Information asymmetry is one of the most material factors of this historically challenging relationship between business and tax authorities. Taxpayers report what is required on tax and information returns, administrators question or challenge items on a tax return and request more documentation to validate those returns. When these requests lead to disputes, they can be exacerbated by information that is hard for taxpayers to locate or extract on the timeline demanded by tax examiners because disputes are often happening many years in arrears.

The good news is that advanced technologies, including generative AI, may soon change this dynamic. Increasingly, taxpayers can better obtain and manage the broad data necessary to confidently comply with a proliferation of new and complex laws more efficiently, timely and accurately. Further, they can store and retain this data virtually in the cloud.

Co-pilot tools, for example, already instantaneously clean and sort data from a variety of sources including business travel expense reports and invoices from accounts payable. We are also seeing application of these technologies to intercompany transfer pricing documentation and support. Transfer pricing has been identified by tax leaders as their biggest risk for controversy in every EY Tax Risk and Controversy Survey in the last decade and a half, including a recent one, which will be published in January. Another example is that companies are able to file VAT returns at source more accurately versus subsequent adjustments years later for over/under payments discovered by manual examination of documents.

These technologies can give governments immediate access to an unprecedented amount of information. As a result, the entire tax filing process is transforming from being a historical accounting of financial activity during the year, toward a record that may be reviewed and fought over many years later. Taxpayer-administrator interactions can now move to more real-time reporting and accounting of transactions as they happen, allowing any concerns to be addressed quickly and with a common set of data. We already see this happening in the area of VAT.

This new era of digital tax administration is one major reason businesses are investing so much in tax function transformation and digital tools. Standardizing data is critical to interact effectively with modern tax administration systems. New tools and processes also can make useful information about their own businesses easily accessible to tax departments; advanced technologies like Generative AI will make it easier for them to consistently apply corporate policies, including those governing transfer pricing and ESG. Ultimately, mutual adoption of advance technology may result in a more efficient, effective taxpayer compliance and tax authority enforcement relationship, one that is focused on areas of interpretational differences versus a retroactive hunt for possible errors or omissions.

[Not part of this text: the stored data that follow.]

-- ==== Sys2Proof/Machine/Flags.lean ====
section
/-! DEFINITION. The status flags and the cause codes (10_state.md R22, R42, R43; 60_exceptions.md R211). -/

namespace Sys2Proof.Machine

/-- The cause code stored in `ERRCODE` (60_exceptions.md R211). -/
def causeCode : Cause → Word
  | .illegalOpcode => 1
  | .reservedField => 2
  | .lengthRange   => 3
  | .badRate       => 4

/-- A flag as an integer bit. -/
def flagBit (b : Bool) : Nat := if b then 1 else 0

/-- The word `CSR[STATUS]` reads as: BUSY in bit 0, ERR in bit 1, bits 31:2 zero (10_state.md R42). -/
def statusWord (s : State) : Word := BitVec.ofNat 32 (flagBit s.busy + 2 * flagBit s.err)

/-- The word `CSR[CFG_FLAGS]` reads as: bit 0 is NORM (0 = FWD, 1 = INV), bits 31:1 zero (10_state.md R40). -/
def cfgFlagsWord (n : Norm) : Word :=
  match n with
  | .fwd => 0
  | .inv => 1

/-- A write of `w` to STATUS asks to clear ERR: `w[1] = 1` (10_state.md R42, 60_exceptions.md R216). -/
def clearsError (w : Word) : Bool := bits w 1 1 = 1

end Sys2Proof.Machine
end

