-- ==== Sys2Proof/Machine/Reference.lean ====
section
/-! DEFINITION. A second description of the transforms, by recursion instead of in place, for any numerics. Used by
statements only; no step reads this file. -/

namespace Sys2Proof.Machine

variable {V : Type}

/-- The decimation-in-time recursion over 2^p points: the transforms of the even and of the odd elements, joined by the
butterflies of 41_transform.md R132. -/
def fftRec (num : Num V) (dir : Direction) : Nat → (Nat → Cx V) → Nat → Cx V
  | 0, x, _ => x 0
  | p + 1, x, k =>
    let u := fftRec num dir p (fun i => x (2 * i)) (k % 2 ^ p)
    let t := Cx.mul num (twiddle num dir (k % 2 ^ p) (2 ^ (p + 1)))
      (fftRec num dir p (fun i => x (2 * i + 1)) (k % 2 ^ p))
    if k < 2 ^ p then Cx.add num u t else Cx.sub num u t

/-- The twiddle of iteration `t + 1` of the recurrence `w <- w × w1` that starts at `w1` (41_transform.md R135, R137). -/
def recurTwiddle (num : Num V) (w1 : Cx V) : Nat → Cx V
  | 0 => w1
  | t + 1 => Cx.mul num (recurTwiddle num w1 t) w1

/-- `w1` of the real forward transform, `(cos(TWOPI / N), -sin(TWOPI / N))` (41_transform.md R135). -/
def splitTwiddle (num : Num V) (n : Nat) : Cx V :=
  ⟨num.cos (num.div (twoPi num) (num.ofNat n)), num.neg (num.sin (num.div (twoPi num) (num.ofNat n)))⟩

/-- `w1` of the real inverse transform, `(cos(TWOPI / N), +sin(TWOPI / N))` (41_transform.md R137). -/
def mergeTwiddle (num : Num V) (n : Nat) : Cx V :=
  ⟨num.cos (num.div (twoPi num) (num.ofNat n)), num.sin (num.div (twoPi num) (num.ofNat n))⟩

end Sys2Proof.Machine
end

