/-- 41_transform.md R139 for CFFT.F and CFFT.I: under the ideal semantics they compute the scaled transform sums over N points. -/
def Obligations.CfftComputesTransformSum : Prop :=
  ∀ (c : Config ℝ) (dir : Direction) (cb : List (Cx ℝ)), LegalGeometry c → cb.length = c.n →
    ∀ k < c.n, cAt (cfft ideal c dir cb) k = dirScale c dir * dft dir c.n (cAt cb) k

/-- 41_transform.md R139 for RFFT: under the ideal semantics SP holds the N/2+1 true spectral bins of RB. -/
def Obligations.RfftComputesTransformSum : Prop :=
  ∀ (c : Config ℝ) (te : Engine ℝ), LegalGeometry c → te.rb.length = c.n →
    ∀ k ≤ c.n / 2, cAt (rfft ideal c te).sp k =
      dirScale c .forward * dft .forward c.n (fun n => ((valAt ideal te.rb n : ℝ) : ℂ)) k

/-- 41_transform.md R139 for IRFFT: under the ideal semantics RB holds the inverse transform of the conjugate-symmetric spectrum. -/
def Obligations.IrfftComputesInverseSum : Prop :=
  ∀ (c : Config ℝ) (te : Engine ℝ), LegalGeometry c → te.sp.length = c.nb →
    ∀ n < c.n, ((valAt ideal (irfft ideal c te).rb n : ℝ) : ℂ) =
      dirScale c .inverse * dft .inverse c.n (hermitian c.n te.sp) n

/-- 41_transform.md R140: under the ideal semantics IRFFT undoes RFFT, RFFT undoes IRFFT where bins 0 and N/2 are real, and
CFFT.F and CFFT.I undo each other, for both values of NORM. -/
def Obligations.TransformsInvertEachOther : Prop :=
  ∀ (c : Config ℝ) (te : Engine ℝ) (cb : List (Cx ℝ)), LegalGeometry c → te.rb.length = c.n → te.sp.length = c.nb →
    cb.length = c.n →
    (irfft ideal c (rfft ideal c te)).rb = te.rb ∧
    ((cxAt ideal te.sp 0).im = 0 → (cxAt ideal te.sp c.m).im = 0 → (rfft ideal c (irfft ideal c te)).sp = te.sp) ∧
    cfft ideal c .inverse (cfft ideal c .forward cb) = cb ∧ cfft ideal c .forward (cfft ideal c .inverse cb) = cb

/-- 43_resynth.md R186, 70_reset_and_hazards.md R244: the first H output samples after hardware reset are 0, whatever the frame
and the rates each command finds and however many commands produce them: sample j × VS + i is SOUT[i] after command j + 1. -/
def Obligations.FirstHopOfOutputIsSilent : Prop :=
  ∀ (c : Config ℝ) (r : Nat → Rates ℝ) (f : Nat → List (Bin ℝ)), LegalGeometry c →
    ∀ j i, i < c.vs → j * c.vs + i < c.h →
      valAt ideal (forTo (j + 1) (fun m p => resynthesize ideal c (r m) (f m) p)
        (Resynth.resetOf ideal c, Engine.resetOf ideal c)).1.sout i = 0

/-- 42_analyzer.md R168 for bin k0: a stationary bin-centre sinusoid, with a window that does not leak its negative-frequency
image into bin k0, shows the same spectrum value at every hop from hop dm on, and its exact frequency from hop dm + 1 on. -/
def Obligations.BinCentreSinusoidFrequency : Prop :=
  ∀ (c : Config ℝ) (k0 : Nat) (A θ : ℝ), LegalGeometry c → 0 < c.sr0 → 0 < k0 → k0 < c.n / 2 →
    ∑ n ∈ Finset.range c.n, ((valAt ideal c.wa n : ℝ) : ℂ) * kernel .forward c.n n (2 * k0) = 0 →
    let x : Nat → ℝ := fun t => A * Real.cos (2 * Real.pi * k0 * t / c.n + θ)
    (∀ j, c.dm ≤ j → cAt (analyzed c x j).2.sp k0 =
      dirScale c .forward * (A / 2) * Complex.exp (Complex.I * θ) *
        ∑ n ∈ Finset.range c.n, ((valAt ideal c.wa n : ℝ) : ℂ)) ∧
    ∀ j, c.dm + 1 ≤ j → (binAt ideal (analyzed c x j).1.frame k0).freq = k0 * (c.sr0 / c.n)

A virtuous cycle for tax and trust

As trust is built, it can create a virtuous circle. We already see increased enthusiasm for pre-filing tools such as advance pricing agreements (APAs). These negotiations essentially allow taxpayers and tax authorities to agree on tax positions before they are taken, providing both parties with certainty and reducing the likelihood of future disputes. Indeed, the just-completed 2024 EY International Tax and Transfer Pricing Survey of 1,000 tax professionals found taxpayer interest in participating in APAs has more than doubled from past surveys; for their part, tax administrators may increasingly recognize the benefits of investing in a robust APA programme that includes the potential for multilateral APAs.

In the longer term, AI may have an even more dramatic effect on the taxpayer-tax authority relationship. Among other things, AI may soon monitor organizations’ tax data on an ongoing basis, helping to achieve real-time compliance with changing laws and regulations. It should accelerate real-time data sharing between taxpayers and tax authorities by making the process easier for both stakeholders. We may even get to a point where the corporate tax return itself becomes a relic of the past, like the abacus and spreadsheets.

Can real time data and technology convert the taxpayer-tax administrator relationship away from one generally described as antagonistic? Perhaps — and if new technology makes tax administration less costly and more effective for governments and compliance more efficient for taxpayers both will reap enormous benefits. The underlying foundation of that process will continue to be the need to solve for trust. Solving for timely and accurate data that both parties can agree on will be a significant step forward in the trust equation.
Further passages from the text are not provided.